Молчавший до того прапорщик вдруг вмешался и предложил:
     – Господин подпоручик, а и впрямь, давайте с собой возьмём. Нам сестричка точно пригодится, тем более фельдшера одного мы лишились. Я его сам в отошедший поезд загружал.
     – И как вы себе это представляете? У нас прифронтовая полоса, окопы! Ежедневные обстрелы!
     – Так под обстрелом она, кажись, уже побывала, не в новинку будет.
Алексей помолчал.
     – Надо у неё хотя бы спросить, не можем же мы сестру милосердия, как тюк с бинтами, в расположение полка привезти.
     – Ну, сообщайте, голубчик мой, сообщайте, – обрадовался доктор, почувствовав, что подпоручик заколебался. – А у меня дел невпроворот, раненые, знаете ли, ждут, – доктор, скинув с себя заботу, резво покинул санблок.
Они остались втроём.
     – И что нам теперь делать? – спросил Алексей.
     Французская мадмуазель крепко пожала руку Иванова, заглядывая ему в глаза. Всё время дискуссии с доктором она мужественно хранила молчание.
     – Да, берём, что тут думать! – повторил своё предложение Федотов.
     – Подождите, я ей хотя бы переведу, может, она против будет.
     Выслушав подпоручика Иванова, сестра милосердия заулыбалась и, подхватив свою котомку, чмокнув в щёки Федотова и Иванова, радостно выбежала на улицу.
     – Согласилась, – констатировал прапорщик, потирая щёку.

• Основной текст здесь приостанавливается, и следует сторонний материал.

-- ==== Sys2Proof/Machine/Sweep.lean ====
section
/-! DEFINITION. The step contract (R226 to R229), SWEEP and its units (R216 to R225), digests and repair (R232 to R234). -/

namespace Sys2Proof.Machine

/-! ## Record lists that a command names (R308) -/

/-- The records read one by one after the whole range has translated. -/
def State.listRecords (s : State) (p va : Nat) : Nat → Except (Outcome × VRead) (List U1024)
  | 0 => .ok []
  | n + 1 =>
    match s.listRecords p va n with
    | .error e => .error e
    | .ok l =>
      let a := va + 128 * n
      match s.vread p a 128 with
      | .ok bs => .ok (l ++ [BitVec.ofNat 1024 (leNat bs)])
      | .fault f => .error (.translation f, .fault f)
      | .unreadable pa => .error (.rejected cauUnreadable n (a % 2 ^ 48), .unreadable pa)

/-- A record list: its range translates, and every record reads. -/
def State.readList (s : State) (p va n : Nat) : Except (Outcome × VRead) (List U1024) :=
  match s.vcheck p va (128 * n) false with
  | some f => .error (.translation f, .fault f)
  | none => s.listRecords p va n

/-! ## Validation (R210, R219) -/

/-- Why a record is refused: as RECORD, for a granule that reads uncorrectable or for another reason, or as SCALE_ENTRY with slot
and address. -/
inductive RecordBad where
  | record (ecc : Option Nat)
  | scale (slot addr : Nat)

/-- What a refused record raises: an uncorrectable granule is read twice (R160, R219), an entry is out of reach (R476). -/
def State.noteBad (s : State) (p : Nat) : RecordBad → State
  | .record none => s
  | .record (some pa) => (s.lakeUncorrectable p pa).lakeUncorrectable p pa
  | .scale slot addr => s.entryLost p slot addr

/-- The rejection of a list whose record i is refused (R219, R241). -/
def RecordBad.outcome (i : Nat) : RecordBad → Outcome
  | .record _ => .rejected cauRecord i
  | .scale slot addr => .rejected cauScaleEntry slot (addr % 2 ^ 48)

/-- Formats that R209 and Optimiser rules allow for S1 and S2, with a block size that S1's format permits; no format field holds a
reserved code (R23). -/
def SweepRec.stateFormatsOk (r : SweepRec) : Bool :=
  if r.factored then r.s1Fmt = 5 && r.s2Fmt = 5 && blkPermitted 5 (r.f 33 31)
  else (r.s1Fmt = 5 || r.s1Fmt = 3 || r.s1Fmt = 1) && blkPermitted r.s1Fmt (r.f 33 31) &&
    (if r.hasS2 then r.s2Fmt = 5 || r.s2Fmt = 3 else r.s2Fmt ≤ 8)

/-- The checks on the record's own fields; NBLK 0 names no block, whatever FIRST_BLK is (R219). -/
def SweepRec.fieldsOk (r : SweepRec) : Bool :=
  let dims := [r.n0, r.n1, r.n2, r.n3, r.n4]
  let flat := r.n2 = 1 && r.n3 = 1 && r.n4 = 1
  r.f 10 0 = 0 && 1 ≤ r.rule && r.rule ≤ 4 && r.wmode ≠ 3 && dims.all (· ≠ 0) && r.stateFormatsOk &&
  r.s1Tensor ≠ 0 && (r.s2Tensor ≠ 0) = r.hasS2 && (r.wmode = 1 || r.hasRm) &&
  [r.wAddr, r.gAddr, r.s1Addr, r.s2Addr, r.rmAddr, r.idxAddr].all (fun a => a % 64 = 0) &&
  (r.nblk = 0 || r.firstBlk + r.nblk ≤ r.allBlks) && (!r.sparse || flat) &&
  (!r.factored || (flat && !r.sparse && r.firstBlk = 0 && r.nblk = r.allBlks))

/-- Strictly ascending rows below n. -/
def rowsOk (n : Nat) : List Nat → Bool
  | [] => true
  | [a] => decide (a < n)
  | a :: b :: r => decide (a < b) && rowsOk n (b :: r)

/-- The 32-bit values of a list of bytes; a negative one lies outside every extent. -/
def words32 (bs : List Byte) : List Nat := (pieces 4 (bs.length / 4) bs).map leNat

/-- The tensors of a sweep record that have a slot have it with source UNIT (R210). -/
def SweepRec.slotsOk (r : SweepRec) (x : Partition) : Bool :=
  ([r.wTensor, r.s1Tensor] ++ (if r.hasS2 then [r.s2Tensor] else []) ++ (if r.hasRm then [r.rmTensor] else [])).all fun t =>
    match (x.slotOf (BitVec.ofNat 32 t)).bind fun i => x.slots[i]? with
    | some k => k.decl.source = 2
    | none => true

/-- The stacks of a range that lies in writable lake pages; none where a page does not. -/
def State.stackSpan (s : State) (p va n : Nat) : Option (List Nat) :=
  match s.translateRange p va n { write := true } with
  | .error _ => none
  | .ok l => l.foldl (fun (acc : Option (List Nat)) e => match acc, e.1 with
    | some ks, .lake pa => some (if ks.contains (lakeStack pa) then ks else ks ++ [lakeStack pa])
    | _, _ => none) (some [])

/-- The first frame at an address with a valid CHECK (R219): its format and block size. -/
def State.firstTile (s : State) (p va : Nat) : Except RecordBad (Nat × Nat) :=
  match s.vread p va frameBytes with
  | .ok f => if frameCheckOk f then .ok ((frameHeader f).fmt, (frameHeader f).blk) else .error (.record none)
  | .unreadable pa => .error (.record (some pa))
  | .fault f => .error (.record f.ecc)

/-- The entry of a tensor cannot be read (R476). -/
def State.entryBad (s : State) (p tensor : Nat) : Option (Nat × Nat) :=
  let x := s.partn p
  let t : U32 := BitVec.ofNat 32 tensor
  match x.slotOf t with
  | none => none
  | some _ => if (s.entryParts p (x.entryOf t).2).isNone then some (x.entryOf t) else none

/-- Validate one record (R219). G may have every format that holds real numbers, codes 0 to 6, since R209 names none for it (DESIGN
CHOICE, assumption log 138). -/
def State.checkSweep (s : State) (p idx : Nat) (raw : U1024) : Except RecordBad SweepRec := do
  let ok := fun (b : Bool) => if b then Except.ok () else Except.error (RecordBad.record none)
  let x := s.partn p
  let r : SweepRec := { idx := idx, raw := raw, stack := 0, wFmt := 3, wBlk := 0, gFmt := 5, gBlk := 0, rows := [] }
  ok r.fieldsOk
  ok (r.slotsOk x)
  let rows ← if !r.sparse || r.nrows = 0 then .ok [] else match s.vread p r.idxAddr (4 * r.nrows) with
    | .ok bs => .ok (words32 bs)
    | .unreadable pa => .error (RecordBad.record (some pa))
    | .fault f => .error (RecordBad.record f.ecc)
  ok (rowsOk r.n1 rows)
  let r := { r with rows := rows }
  let empty := r.nblk = 0 || (r.sparse && r.nrows = 0)
  let w ← if r.nblk = 0 then .ok (3, 0) else s.firstTile p r.wAddr
  let g ← if empty then .ok (5, 0) else s.firstTile p r.gAddr
  let rm ← if r.nblk = 0 || !r.hasRm then .ok (7, 0) else s.firstTile p r.rmAddr
  ok (w.1 ≤ 5 && blkPermitted w.1 w.2 && g.1 ≤ 6 && blkPermitted g.1 g.2 && rm = (7, 0))
  let r := { r with wFmt := w.1, wBlk := w.2, gFmt := g.1, gBlk := g.2, gScale := s.entryScale p (BitVec.ofNat 32 r.gTensor) }
  let spans := [(r.wAddr, 1), (r.gAddr, r.gBlks * tilesPerBlock r.gFmt * frameBytes), (r.idxAddr, 4 * rows.length)] ++
    r.parts.map fun e => (e.addr, e.tiles * frameBytes)
  let ks := (spans.filter fun e => e.2 ≠ 0).map fun e => s.stackSpan p e.1 e.2
  ok (ks.all fun k => k.isSome)
  let all := (ks.flatMap fun k => k.getD []).eraseDups
  ok (all.length = 1)
  let r := { r with stack := all.headD 0 }
  ok (r.objects.all fun o => (s.obj p o).created)
  ok (match (x.slotOf (BitVec.ofNat 32 r.wTensor)).bind fun i => x.slots[i]? with
    | some k => r.nblk = 0 || k.fmt = r.wFmt
    | none => true)
  match [r.wTensor, r.gTensor].findSome? (s.entryBad p) with
  | some e => .error (RecordBad.scale e.1 e.2)
  | none => .ok r

/-- Validate a list, in order. -/
def State.checkSweeps (s : State) (p : Nat) : List U1024 → Nat → Except (Nat × RecordBad) (List SweepRec)
  | [], _ => .ok []
  | raw :: rest, i =>
    match s.checkSweep p i raw with
    | .error e => .error (i, e)
    | .ok r =>
      match s.checkSweeps p rest (i + 1) with
      | .error e => .error e
      | .ok l => .ok (r :: l)

/-! ## Cursors (R222, R223) -/

/-- The records of a unit. -/
def SweepRun.unit (run : SweepRun) (k : Nat) : List SweepRec := run.recs.filter fun r => r.stack = k

/-- The units of a sweep. -/
def SweepRun.units (run : SweepRun) : List Nat := (run.recs.map fun r => r.stack).eraseDups

/-- Committed units of a record: its blocks, and R' and C' of FACTORED. -/
def SweepRec.steps (r : SweepRec) : Nat := r.order.length + b2n r.factored

/-- Pass over the records that are finished, each adding to its mark; the cursor stands at work to do, or behind the last
record. -/
def State.passRecords (s : State) (p k : Nat) : List SweepRec → State
  | [] => s
  | r :: rest =>
    let c := s.cursor k
    if c.block < r.steps then s
    else
      let s := if r.markEn then s.markAdd p r.mark else s
      (s.setCursor k { c with group := c.group + 1, block := 0, phase := 0, rho := 0 }).passRecords p k rest

/-- The records of a unit from its cursor on. -/
def State.unitRest (s : State) (run : SweepRun) (k : Nat) : List SweepRec := (run.unit k).drop (s.cursor k).group

/-- Advance a cursor by one unit of work, toggling the slot. -/
def State.advanceCursor (s : State) (p k : Nat) (run : SweepRun) : State :=
  let c := s.cursor k
  let s := s.setCursor k { c with block := c.block + 1, shadowValid := false, slot := !c.slot }
  s.passRecords p k (s.unitRest run k)

/-! ## Tiered state (R220, R221, R474) -/

/-- A unit holds a sweep write of an object. -/
def TierObj.heldBy (o : TierObj) (k : Nat) : Bool :=
  match o.writing with
  | some v => v.frames.isEmpty && match v.req with
    | .sweepWrite j _ => j = k
    | _ => false
  | none => false

/-- A request of a unit's own. -/
def TierReq.ofUnit (k : Nat) : TierReq → Bool
  | .sweepWrite j _ => j = k
  | _ => false

/-- A unit no longer asks for an object; a stall on it ends there, and is counted (R178). -/
def State.unask (s : State) (p k x : Nat) : State :=
  let s := match (s.obj p x).absentSince with
    | some t => s.bumpP p 0x8050 3 (s.now - t)
    | none => s
  s.onObj p x fun o => { o with waiting := o.waiting.filter fun e => !e.2.ofUnit k, absentSince := none }

/-- The unit asks for one object: its own PROMOTE when the object is ABSENT, whenever that is so, and the sweep write request once.
The answer says whether the PROMOTE was refused. The stall of R178 begins where the object is not RESIDENT, or its Tier Manager is
restarting (R356). -/
def State.acquire (s : State) (p k : Nat) (r : SweepRec) (x : Nat) : State × Bool :=
  let o := s.obj p x
  let addr := r.objectAddr x
  let s := if (o.st = .resident || o.st = .demoting) && s.tierServing x then s
    else s.onObj p x fun o => { o with absentSince := some (o.absentSince.getD s.now) }
  if !s.tierServing x then (s, false)
  else if o.st = .absent && (s.promoteRefused p x addr).isSome then
    ((s.noteRange p addr (o.tiles * frameBytes)).unask p k x, true)
  else
    let s := if o.st = .absent then s.startFill p x addr [] else s
    if o.waiting.any fun e => e.2.ofUnit k then (s, false)
    else (s.tierArrive p x (.sweepWrite k (if r.markEn then some r.mark else none)), false)

/-- The lost state of an object: the cause with the first failing place (R312, R474). -/
def State.lossOf (s : State) (p : Nat) (o : TierObj) (tensor x : Nat) : Nat × Nat × Nat :=
  match s.vcheck p o.addr (o.tiles * frameBytes) false with
  | some f => (cauTranslation, f.kind, fld x 64 + f.addr % 2 ^ 48)
  | none => (cauUnreadable, 0, fld tensor 96 + fld x 64)

/-- Change the running sweep. -/
def State.onSweep (s : State) (p : Nat) (f : SweepRun → SweepRun) : State :=
  s.onPartn p fun x => { x with sweep := x.sweep.map f }

/-- A tile of an object belongs to a block that a SPARSE record does not list. -/
def SweepRec.unlisted (r : SweepRec) (x tile : Nat) : Bool :=
  let at' := fun (first fmt : Nat) => r.firstBlk + ((x - first) * 64 + tile) / tilesPerBlock fmt
  r.sparse && !r.order.contains (if x < r.firstS2 then at' r.sObject r.s1Fmt else at' r.firstS2 r.s2Fmt)

/-- Tiles of unlisted blocks of a SPARSE record are rewritten with the step's VERSION in a tiered object's new extent (R229). -/
def State.restamp (s : State) (p x : Nat) (run : SweepRun) : State :=
  match run.recs.find? fun r => r.objects.contains x with
  | none => s
  | some r =>
    let o := s.obj p x
    ((List.range o.tiles).filter (r.unlisted x)).foldl (fun s i =>
      let a := o.addr + i * frameBytes
      match s.vread p a frameBytes with
      | .ok f =>
        if frameCheckOk f then
          (match s.vwrite p a (mkFrame { frameHeader f with version := run.step.toNat } (frameSidecar f) (framePayload f)) with
          | .ok s' => s'
          | .error _ => s)
        else s
      | _ => s) s

/-- The sweep leaves an object: its commit is requested; read-only flash keeps the new state in the lake, and that is its commit
(R172, R221). -/
def State.leaveObject (s : State) (p x tensor : Nat) (run : SweepRun) : State :=
  let step := run.step
  let s := s.restamp p x run
  let o := s.obj p x
  match s.copyFrames p o.addr o.tiles with
  | .error e => (s.noteRead p e).stateLost p x (s.lossOf p o tensor x)
  | .ok fs =>
    if o.st = .resident then
      let mark := o.writing.bind fun v => match v.req with
        | .sweepWrite _ m => m
        | _ => none
      let s := s.onObj p x fun o => { o with version := step, heldInLake := true, writing := none }
      let s := if o.heldInLake then s else (s.tierEvent p x 0x3303 0).bumpP p 0x8050 12 1
      (s.gain p mark 1).releaseHeld p x [.commit, .resident]
    else s.onObj p x fun o => { o with writing := o.writing.map fun v => { v with frames := fs, version := step } }

/-- Objects that a unit holds and that its next work does not need. -/
def State.leaveObjects (s : State) (p k : Nat) (run : SweepRun) : State :=
  let c := s.cursor k
  let needs := match (s.unitRest run k).head? with
    | none => []
    | some r => match r.order[c.block]? with
      | some b => r.blkObjects b
      | none => r.objects
  let tensor := match (run.unit k).head? with
    | some r => r.s1Tensor
    | none => 0
  (((s.partn p).objects.filter fun e => e.2.heldBy k && !needs.contains e.1).foldl
    (fun s e => s.leaveObject p e.1 tensor run) s)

     Как ни странно, но нагоняя от начальства они не получили. Алексей по дороге подробно расспросил Анни – она очень настаивала, чтоб её называли по имени. Составил подробный раппорт и сдал неожиданное «приобретение» с рук на руки в полковой лазарет, старшему врачу Озерову. Лишние руки там, действительно, оказались очень кстати.

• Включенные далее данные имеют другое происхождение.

/-- What a refused record raises: an uncorrectable read of its source (R160), an entry out of reach (R476). -/
def State.noteBadX (s : State) (p : Nat) : RecordBad → State
  | .record none => s
  | .record (some pa) => s.lakeUncorrectable p pa
  | .scale slot addr => s.entryLost p slot addr

/-- Validate records in order. -/
def State.checkXs (s : State) (p : Nat) : List XRun → Except (Nat × RecordBad) (List XRun)
  | [] => .ok []
  | r :: rest =>
    match s.checkX p r with
    | .error e => .error (r.idx, e)
    | .ok r' =>
      match s.checkXs p rest with
      | .error e => .error e
      | .ok l => .ok (r' :: l)

/-- A record of a list or schedule, before it is validated. -/
def Partition.xrun (x : Partition) (w q i : Nat) (raw : U1024) (scheduled inStep : Bool) (seed stepKey : U64) : XRun :=
  { s := w
    q := q
    idx := i
    raw := raw
    scheduled := scheduled
    inStep := inStep
    seed := seed
    stepKey := stepKey
    version := if inStep then x.stepNo else 0
    odd := x.version.toNat % 2 = 1
    fs := 5 }

/-- R241. EXCHANGE. -/
def execExchange (p w q : Nat) (s : State) : Res :=
  .next (s.startStep p w q opExchange fun k s =>
    let x := s.partn p
    let inside := x.step = .sealed
    if (x.step ≠ .idle && !inside) || k.step ≠ (if inside then x.stepNo.toNat else 0) then s.complete p w q (.stepState x)
    else match s.readList p (k.f 383 336) (k.f 335 320) with
      | .error (o, e) => (s.noteRead p e).complete p w q o
      | .ok raws =>
        let seed := if inside then x.stepSeed else 0
        let key := if inside then x.stepNo else BitVec.ofNat 64 (2 ^ 63 + q)
        match s.checkXs p (raws.zipIdx.map fun e => x.xrun w q e.2 e.1 false inside seed key) with
        | .error (i, e) => (s.noteBadX p e).complete p w q (e.outcome i)
        | .ok rs =>
          if rs.any (fun r => r.mode = xmSign) && !s.agreed p 2 then s.complete p w q (.rejected cauFeature 2)
          else (rs.foldl (fun s r => (s.readScale p (BitVec.ofNat 32 r.srcTensor)).1) s).onPartn p fun x => { x with
            step := if inside then .exchanged else x.step
            xruns := x.xruns ++ rs
            lastXList := raws })

/-! ## The end of a record (R259) -/

/-- Packets of a record that wait at their source do not leave any more (R259, R286). -/
def State.recallX (s : State) (p : Nat) (r : XRun) : State :=
  let mine := fun (k : Packet) => (k.ptype = ptXframe || k.ptype = ptMcast) && k.srcMod = s.moduleNumber && k.srcPart = p && k.aux = r.xid
  { s with fabric := { s.fabric with landings := s.fabric.landings.map fun e =>
      (e.1, { e.2 with leaving := e.2.leaving.filter fun k => !mine k }) } }

/-- A record ends without completing. -/
def State.endX (s : State) (p x cause arg detail : Nat) : State :=
  match (s.partn p).xruns[x]? with
  | none => s
  | some r =>
    let s := (if cause = cauVersion then s else s.bumpP p 0x80A0 9 1).recallX p r
    if r.scheduled then (s.onX p x fun r => { r with ended := true }).stopForX p r cause arg detail
    else
      let s := if r.inStep then s.stepFault p cause (some (r.s, r.q)) else s
      let s := s.onPartn p fun y => { y with xruns := y.xruns.filter fun e => !(e.s = r.s && e.q = r.q) }
      s.complete p r.s r.q (.fault cause arg detail)

/-- The same for a cause that names a peer, with the event of the cause where it has one. -/
def State.endPeer (s : State) (p x cause peer : Nat) (event : Option Nat) : State :=
  match (s.partn p).xruns[x]? with
  | none => s
  | some r =>
    let s := match event with
      | some e => s.raiseP e p [r.xid, r.version.toNat, r.group, peer]
      | none => s
    s.endX p x cause peer (fld r.xid 96)

/-- The record at place x is still the one given, and has not ended. -/
def State.xLive (s : State) (p x : Nat) (r : XRun) : Bool :=
  match (s.partn p).xruns[x]? with
  | none => false
  | some e => e.s = r.s && e.q = r.q && e.idx = r.idx && !e.ended

/-! ## Frames out, tiles in -/

/-- Send one frame of a record and await its acknowledgement. -/
def State.sendFrame (s : State) (p x peer index : Nat) (frame : List Byte) : State :=
  match (s.partn p).xruns[x]? with
  | none => s
  | some r =>
    let vl := s.laneOf p r.prio
    let (s, psn) := s.sendX p r peer ptXframe index frame
    (s.onX p x fun r => { r with
      unacked := r.unacked ++ [{ peer := peer, vl := vl, psn := psn, index := index, frame := frame }] }).bumpP p 0x80A0 2 frameBytes

/-- Send a frame that a record still holds to a member again, by unicast (R252, R260). -/
def State.resendX (s : State) (p x : Nat) (u : XSent) : State :=
  match (s.partn p).xruns[x]? with
  | none => s
  | some r =>
    let ptype := if r.kind = xkReduceScatter || (r.reduces && (frameHeader u.frame).tensor = r.srcTensor) then ptXframe else ptMcast
    let (s, psn) := s.sendX p r u.peer ptype u.index u.frame
    (s.onX p x fun r => { r with unacked := r.unacked.map fun e => if e = u then { e with psn := psn } else e }).bumpP p 0x80A0 2
      frameBytes

/-- Members that have asked for a tile that was not sent then get it now (R260). -/
def State.serveFetches (s : State) (p x index : Nat) : State :=
  match (s.partn p).xruns[x]? with
  | none => s
  | some r =>
    let asked := r.unacked.filter fun u => u.index = index && r.fetches.contains (u.peer, index)
    asked.foldl (fun s u => s.resendX p x u) (s.onX p x fun r => { r with fetches := r.fetches.filter fun e => e.2 ≠ index })

/-- Multicast a tile to the other members (R254). -/
def State.multicast (s : State) (p x index : Nat) (frame : List Byte) : State :=
  match (s.partn p).xruns[x]? with
  | none => s
  | some r =>
    let ms := s.others p r
    if ms.isEmpty then s
    else
      let vl := s.laneOf p r.prio
      let (s, psn) := s.sendX p r s.moduleNumber ptMcast index frame
      let s := s.onX p x fun r => { r with
        unacked := r.unacked ++ ms.map fun m => { peer := m, vl := vl, psn := psn, index := index, frame := frame } }
      (s.bumpP p 0x80A0 2 frameBytes).serveFetches p x index

/-- Count in-order tiles of a source rank (R255). -/
def State.countRank (s : State) (p x lo mark rank : Nat) : Nat → State
  | 0 => s
  | n + 1 =>
    match (s.partn p).xruns[x]? with
    | none => s
    | some r =>
      let c := r.counted.get rank 0
      if r.written.contains (lo + c) then
        ((s.onX p x fun r => { r with counted := r.counted.put rank (c + 1) 0 }).markAdd p mark).countRank p x lo mark rank n
      else s

/-- A destination tile has been written: its mark counts it (R255). MARK_MODE 1 of a REDUCE_SCATTER, which R255 excludes,
counts as mode 0 (DESIGN CHOICE, assumption log 26). -/
def State.noteTile (s : State) (p x index rank : Nat) : State :=
  match (s.partn p).xruns[x]? with
  | none => s
  | some r =>
    let s := s.onX p x fun r => { r with written := r.written ++ [index] }
    if !r.markEn then s
    else if r.markMode && r.kind ≠ xkReduceScatter then
      s.countRank p x (if r.kind = xkBroadcast then 0 else r.shardLo (s.ranks p r) rank) ((r.mark + rank) % 65536) rank
        (r.written.length + 1)
    else s.markAdd p r.mark

/-- Write a destination tile; a place that no longer translates ends the record (DEDUCED, assumption log 27). -/
def State.putTile (s : State) (p x index rank : Nat) (frame : List Byte) : State :=
  match (s.partn p).xruns[x]? with
  | none => s
  | some r =>
    match s.vwrite p (r.dstAddr + index * frameBytes) frame with
    | .error f => (s.noteFault p f).endPeer p x cauFrameCheck s.moduleNumber none
    | .ok s => (s.onX p x fun r => { r with
        prints := if r.kind = xkAllGather then r.prints.put index ((frame.drop 56).take 8 ++ frame.take 4) [] else r.prints })
          |>.noteTile p x index rank

/-- One source tile of this member with its checks (R252): none where it fails them. -/
def State.xTile (s : State) (p : Nat) (r : XRun) (i : Nat) : State × Option (List Byte) :=
  let rd := s.vread p (r.srcAddr + i * frameBytes) frameBytes
  match rd with
  | .ok f =>
    let h := frameHeader f
    (s, if frameCheckOk f && h.tensor = r.srcTensor && (!r.reduces || h.fmt = r.fs) then some f else none)
  | _ => (s.noteRead p rd, none)

/-! ## What a record waits for (R253, R256, R258, R264) -/

/-- Where the reduction of a tile of the own shard stands. -/
def XRun.reduction (r : XRun) (tile : Nat) : Reduction :=
  (r.sums.find? fun e => e.tile = tile).getD
    { tile := tile, nextRank := 0, sums := List.replicate (tileEls r.fs) 0, sats := List.replicate (tileEls r.fs) false }

/-- The next rank's contribution to it, as far as it is here: a block each. -/
def XRun.nextParts (r : XRun) (tile : Nat) : List Contribution :=
  (List.range (blocksPerTile r.fs)).filterMap fun b =>
    r.parts.find? fun c => c.block = tile * blocksPerTile r.fs + b && c.rank = (r.reduction tile).nextRank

     Шло время, раненых вывозили из расположения полка ежедневно, но никаких сообщений о прибытии долгожданного поезда Красного Креста не приходило. Чему и доктор, и оставшиеся из старых фельдшеры очень радовались. Уже с середины лета из-за нехватки медицинского персонала в полку подбирали более-менее грамотных и направляли на фельдшерские курсы, вернулось уже одиннадцать новых «спецов». Но какой у них опыт!
     – Что вы хотите, – утешал Алексея старший врач Озеров, – наступление! Кто будет постоянно помнить об одной задержавшейся где-то француженке! Не у неприятеля же! Мы вон три недели назад за запасом медикаментов двух фельдшеров на склад в Бердичев отправили. Так нет их до сих пор! Хаос! Дорога сколько времени занимает!
     Очень скоро, изъясняясь на исковерканной смеси французских и русских слов, Анни легко нашла общий язык с ранеными. Веселила их как могла, напевала песенки во время перевязки и делала её мастерски. Как выяснилось, француженка была привычна к любой работе, сказывалось деревенское детство.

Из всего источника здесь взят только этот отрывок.